Problem details: Among the lines below, copy exactly those from the one with "end Sys2Proof.Machine" through the one with "def State.takeFaultAt (s", counting both ends.

Stored items:
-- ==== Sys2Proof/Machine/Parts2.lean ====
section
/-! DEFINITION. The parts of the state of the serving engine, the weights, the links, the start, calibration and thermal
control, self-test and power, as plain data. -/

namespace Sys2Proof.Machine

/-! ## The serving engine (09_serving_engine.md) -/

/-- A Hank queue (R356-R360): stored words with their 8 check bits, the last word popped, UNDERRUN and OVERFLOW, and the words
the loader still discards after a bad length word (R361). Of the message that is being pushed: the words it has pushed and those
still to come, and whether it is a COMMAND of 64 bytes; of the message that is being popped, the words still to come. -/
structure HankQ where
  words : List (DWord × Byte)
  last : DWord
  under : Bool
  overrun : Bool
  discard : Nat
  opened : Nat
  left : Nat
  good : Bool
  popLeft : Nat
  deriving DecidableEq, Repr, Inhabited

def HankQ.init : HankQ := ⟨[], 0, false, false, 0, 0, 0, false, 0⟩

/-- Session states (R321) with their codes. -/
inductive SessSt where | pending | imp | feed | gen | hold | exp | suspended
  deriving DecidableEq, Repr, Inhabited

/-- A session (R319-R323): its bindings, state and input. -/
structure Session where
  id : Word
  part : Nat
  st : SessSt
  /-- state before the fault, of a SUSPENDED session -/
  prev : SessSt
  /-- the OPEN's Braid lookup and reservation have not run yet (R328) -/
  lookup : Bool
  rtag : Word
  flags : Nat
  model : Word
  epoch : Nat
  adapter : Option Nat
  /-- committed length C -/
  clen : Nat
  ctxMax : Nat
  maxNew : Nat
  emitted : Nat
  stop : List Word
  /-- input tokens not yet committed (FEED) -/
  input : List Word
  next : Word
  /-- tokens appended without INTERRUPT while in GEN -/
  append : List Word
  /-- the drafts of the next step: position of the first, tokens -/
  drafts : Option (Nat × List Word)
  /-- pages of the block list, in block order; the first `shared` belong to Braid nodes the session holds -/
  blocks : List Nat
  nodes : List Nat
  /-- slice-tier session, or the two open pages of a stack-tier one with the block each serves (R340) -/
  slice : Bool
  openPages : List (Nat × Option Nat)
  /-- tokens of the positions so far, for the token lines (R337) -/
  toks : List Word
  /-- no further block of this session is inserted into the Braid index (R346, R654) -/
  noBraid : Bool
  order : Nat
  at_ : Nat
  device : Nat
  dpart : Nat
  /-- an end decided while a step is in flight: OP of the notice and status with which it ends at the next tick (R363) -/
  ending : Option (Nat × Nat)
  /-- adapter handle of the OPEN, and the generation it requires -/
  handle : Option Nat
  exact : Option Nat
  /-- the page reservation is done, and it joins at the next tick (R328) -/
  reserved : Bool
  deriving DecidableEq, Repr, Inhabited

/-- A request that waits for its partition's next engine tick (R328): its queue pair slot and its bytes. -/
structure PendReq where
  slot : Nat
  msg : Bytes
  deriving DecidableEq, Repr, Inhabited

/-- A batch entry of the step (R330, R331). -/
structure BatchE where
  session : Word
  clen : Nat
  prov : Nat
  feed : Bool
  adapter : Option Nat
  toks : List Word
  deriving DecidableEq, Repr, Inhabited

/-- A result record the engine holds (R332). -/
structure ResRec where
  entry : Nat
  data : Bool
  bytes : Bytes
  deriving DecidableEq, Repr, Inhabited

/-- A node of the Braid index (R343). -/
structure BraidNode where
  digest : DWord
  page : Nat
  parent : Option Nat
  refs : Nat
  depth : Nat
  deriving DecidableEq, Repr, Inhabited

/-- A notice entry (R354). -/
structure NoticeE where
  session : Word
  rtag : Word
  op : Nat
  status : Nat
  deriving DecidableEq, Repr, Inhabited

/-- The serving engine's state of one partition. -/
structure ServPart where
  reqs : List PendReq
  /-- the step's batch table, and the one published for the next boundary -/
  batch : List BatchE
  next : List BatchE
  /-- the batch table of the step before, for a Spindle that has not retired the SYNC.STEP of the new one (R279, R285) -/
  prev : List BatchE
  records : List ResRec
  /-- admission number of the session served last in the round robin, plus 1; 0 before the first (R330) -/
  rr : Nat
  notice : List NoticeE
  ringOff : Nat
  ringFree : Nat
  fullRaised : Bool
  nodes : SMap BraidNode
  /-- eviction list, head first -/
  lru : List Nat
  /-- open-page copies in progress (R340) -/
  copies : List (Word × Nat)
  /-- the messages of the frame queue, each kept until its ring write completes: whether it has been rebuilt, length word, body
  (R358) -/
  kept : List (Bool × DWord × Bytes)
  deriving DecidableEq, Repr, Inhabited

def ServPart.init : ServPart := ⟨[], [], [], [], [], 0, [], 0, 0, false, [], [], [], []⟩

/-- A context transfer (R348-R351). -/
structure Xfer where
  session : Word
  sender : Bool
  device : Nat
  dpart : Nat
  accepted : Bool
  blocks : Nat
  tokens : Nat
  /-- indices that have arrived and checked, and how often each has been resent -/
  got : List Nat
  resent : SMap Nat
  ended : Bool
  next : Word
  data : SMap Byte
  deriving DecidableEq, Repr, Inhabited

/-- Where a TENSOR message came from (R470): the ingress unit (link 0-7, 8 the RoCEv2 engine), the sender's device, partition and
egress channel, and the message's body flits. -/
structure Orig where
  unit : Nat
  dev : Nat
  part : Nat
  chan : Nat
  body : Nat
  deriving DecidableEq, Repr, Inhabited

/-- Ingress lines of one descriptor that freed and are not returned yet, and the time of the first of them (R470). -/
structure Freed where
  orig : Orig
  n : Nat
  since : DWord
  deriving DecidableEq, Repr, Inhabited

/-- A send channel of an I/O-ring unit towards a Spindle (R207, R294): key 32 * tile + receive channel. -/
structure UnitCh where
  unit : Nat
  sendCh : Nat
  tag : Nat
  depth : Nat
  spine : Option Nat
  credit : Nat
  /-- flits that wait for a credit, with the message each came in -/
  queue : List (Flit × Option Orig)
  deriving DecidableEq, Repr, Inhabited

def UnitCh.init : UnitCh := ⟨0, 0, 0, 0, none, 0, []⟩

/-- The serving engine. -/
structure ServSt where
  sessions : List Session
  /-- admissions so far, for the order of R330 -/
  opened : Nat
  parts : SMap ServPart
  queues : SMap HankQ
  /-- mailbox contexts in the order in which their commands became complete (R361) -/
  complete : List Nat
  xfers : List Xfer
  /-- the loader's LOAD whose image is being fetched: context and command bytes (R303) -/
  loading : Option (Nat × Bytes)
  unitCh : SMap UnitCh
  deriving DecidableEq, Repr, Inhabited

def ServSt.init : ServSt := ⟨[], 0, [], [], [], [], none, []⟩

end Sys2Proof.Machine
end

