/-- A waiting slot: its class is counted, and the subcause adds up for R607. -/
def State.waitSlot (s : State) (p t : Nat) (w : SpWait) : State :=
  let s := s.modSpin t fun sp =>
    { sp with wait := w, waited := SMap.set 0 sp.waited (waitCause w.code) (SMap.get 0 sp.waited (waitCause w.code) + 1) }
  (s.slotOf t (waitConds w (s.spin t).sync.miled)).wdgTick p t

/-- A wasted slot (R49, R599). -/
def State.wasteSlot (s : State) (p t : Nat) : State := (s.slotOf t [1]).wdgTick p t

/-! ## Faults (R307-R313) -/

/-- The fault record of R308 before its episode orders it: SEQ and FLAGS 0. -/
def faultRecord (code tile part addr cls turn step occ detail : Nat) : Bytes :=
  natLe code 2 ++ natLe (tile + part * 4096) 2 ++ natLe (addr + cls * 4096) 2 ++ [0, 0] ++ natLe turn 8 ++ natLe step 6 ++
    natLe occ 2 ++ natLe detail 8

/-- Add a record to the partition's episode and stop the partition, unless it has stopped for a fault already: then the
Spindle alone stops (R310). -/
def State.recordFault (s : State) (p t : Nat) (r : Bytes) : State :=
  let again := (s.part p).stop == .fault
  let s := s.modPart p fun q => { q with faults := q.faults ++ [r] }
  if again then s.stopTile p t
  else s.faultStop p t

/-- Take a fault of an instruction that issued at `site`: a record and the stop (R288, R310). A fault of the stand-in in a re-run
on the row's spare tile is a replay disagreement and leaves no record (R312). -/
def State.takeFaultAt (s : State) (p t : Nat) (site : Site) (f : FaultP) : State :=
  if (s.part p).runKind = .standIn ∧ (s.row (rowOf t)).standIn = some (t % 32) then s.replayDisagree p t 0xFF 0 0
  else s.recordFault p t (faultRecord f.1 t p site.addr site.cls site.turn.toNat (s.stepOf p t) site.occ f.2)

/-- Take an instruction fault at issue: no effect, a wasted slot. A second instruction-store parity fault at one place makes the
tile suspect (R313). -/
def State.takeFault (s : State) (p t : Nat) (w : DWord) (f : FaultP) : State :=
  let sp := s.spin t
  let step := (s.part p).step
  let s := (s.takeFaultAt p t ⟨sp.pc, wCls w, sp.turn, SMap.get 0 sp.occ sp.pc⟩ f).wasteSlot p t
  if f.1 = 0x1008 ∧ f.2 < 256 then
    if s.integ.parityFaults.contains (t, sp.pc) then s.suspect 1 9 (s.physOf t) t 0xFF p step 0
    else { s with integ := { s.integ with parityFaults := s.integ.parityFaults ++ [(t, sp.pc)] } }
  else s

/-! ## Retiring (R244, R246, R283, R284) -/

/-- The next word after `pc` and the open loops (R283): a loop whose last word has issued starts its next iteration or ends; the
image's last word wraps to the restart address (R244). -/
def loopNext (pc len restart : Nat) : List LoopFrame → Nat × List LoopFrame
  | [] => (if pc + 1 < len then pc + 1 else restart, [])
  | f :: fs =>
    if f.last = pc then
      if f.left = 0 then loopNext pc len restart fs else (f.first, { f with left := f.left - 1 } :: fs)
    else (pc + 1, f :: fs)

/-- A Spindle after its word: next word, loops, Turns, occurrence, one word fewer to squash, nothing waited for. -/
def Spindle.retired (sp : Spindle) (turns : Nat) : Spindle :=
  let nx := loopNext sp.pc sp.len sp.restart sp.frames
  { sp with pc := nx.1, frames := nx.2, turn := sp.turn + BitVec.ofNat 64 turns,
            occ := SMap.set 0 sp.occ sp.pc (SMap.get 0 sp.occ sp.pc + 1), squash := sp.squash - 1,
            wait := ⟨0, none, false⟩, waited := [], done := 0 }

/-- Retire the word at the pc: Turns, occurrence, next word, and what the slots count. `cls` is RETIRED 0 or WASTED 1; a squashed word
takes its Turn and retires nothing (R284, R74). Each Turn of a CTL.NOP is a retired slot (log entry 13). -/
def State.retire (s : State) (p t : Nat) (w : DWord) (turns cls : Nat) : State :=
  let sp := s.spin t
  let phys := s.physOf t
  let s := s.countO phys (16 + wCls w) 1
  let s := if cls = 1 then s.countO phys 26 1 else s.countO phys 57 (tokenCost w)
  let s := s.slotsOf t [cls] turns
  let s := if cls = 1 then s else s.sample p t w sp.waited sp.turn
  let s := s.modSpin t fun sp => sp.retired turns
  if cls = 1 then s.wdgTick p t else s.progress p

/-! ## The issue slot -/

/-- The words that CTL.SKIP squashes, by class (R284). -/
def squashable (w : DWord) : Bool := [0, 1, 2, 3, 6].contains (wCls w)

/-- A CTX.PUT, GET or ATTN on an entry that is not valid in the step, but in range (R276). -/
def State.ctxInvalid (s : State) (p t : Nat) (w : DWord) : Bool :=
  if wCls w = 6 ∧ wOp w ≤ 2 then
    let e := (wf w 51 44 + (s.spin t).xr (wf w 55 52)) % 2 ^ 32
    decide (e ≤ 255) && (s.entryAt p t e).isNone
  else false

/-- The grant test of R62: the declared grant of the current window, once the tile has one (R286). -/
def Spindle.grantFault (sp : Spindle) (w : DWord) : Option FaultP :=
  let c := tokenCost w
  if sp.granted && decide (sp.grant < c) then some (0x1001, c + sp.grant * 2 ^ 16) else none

Task response:
end Sys2Proof.Machine
end

/-- A waiting slot: its class is counted, and the subcause adds up for R607. -/
def State.waitSlot (s : State) (p t : Nat) (w : SpWait) : State :=
  let s := s.modSpin t fun sp =>
    { sp with wait := w, waited := SMap.set 0 sp.waited (waitCause w.code) (SMap.get 0 sp.waited (waitCause w.code) + 1) }
  (s.slotOf t (waitConds w (s.spin t).sync.miled)).wdgTick p t

/-- A wasted slot (R49, R599). -/
def State.wasteSlot (s : State) (p t : Nat) : State := (s.slotOf t [1]).wdgTick p t

/-! ## Faults (R307-R313) -/

/-- The fault record of R308 before its episode orders it: SEQ and FLAGS 0. -/
def faultRecord (code tile part addr cls turn step occ detail : Nat) : Bytes :=
  natLe code 2 ++ natLe (tile + part * 4096) 2 ++ natLe (addr + cls * 4096) 2 ++ [0, 0] ++ natLe turn 8 ++ natLe step 6 ++
    natLe occ 2 ++ natLe detail 8

/-- Add a record to the partition's episode and stop the partition, unless it has stopped for a fault already: then the
Spindle alone stops (R310). -/
def State.recordFault (s : State) (p t : Nat) (r : Bytes) : State :=
  let again := (s.part p).stop == .fault
  let s := s.modPart p fun q => { q with faults := q.faults ++ [r] }
  if again then s.stopTile p t
  else s.faultStop p t

/-- Take a fault of an instruction that issued at `site`: a record and the stop (R288, R310). A fault of the stand-in in a re-run
on the row's spare tile is a replay disagreement and leaves no record (R312). -/
def State.takeFaultAt (s : State) (p t : Nat) (site : Site) (f : FaultP) : State :=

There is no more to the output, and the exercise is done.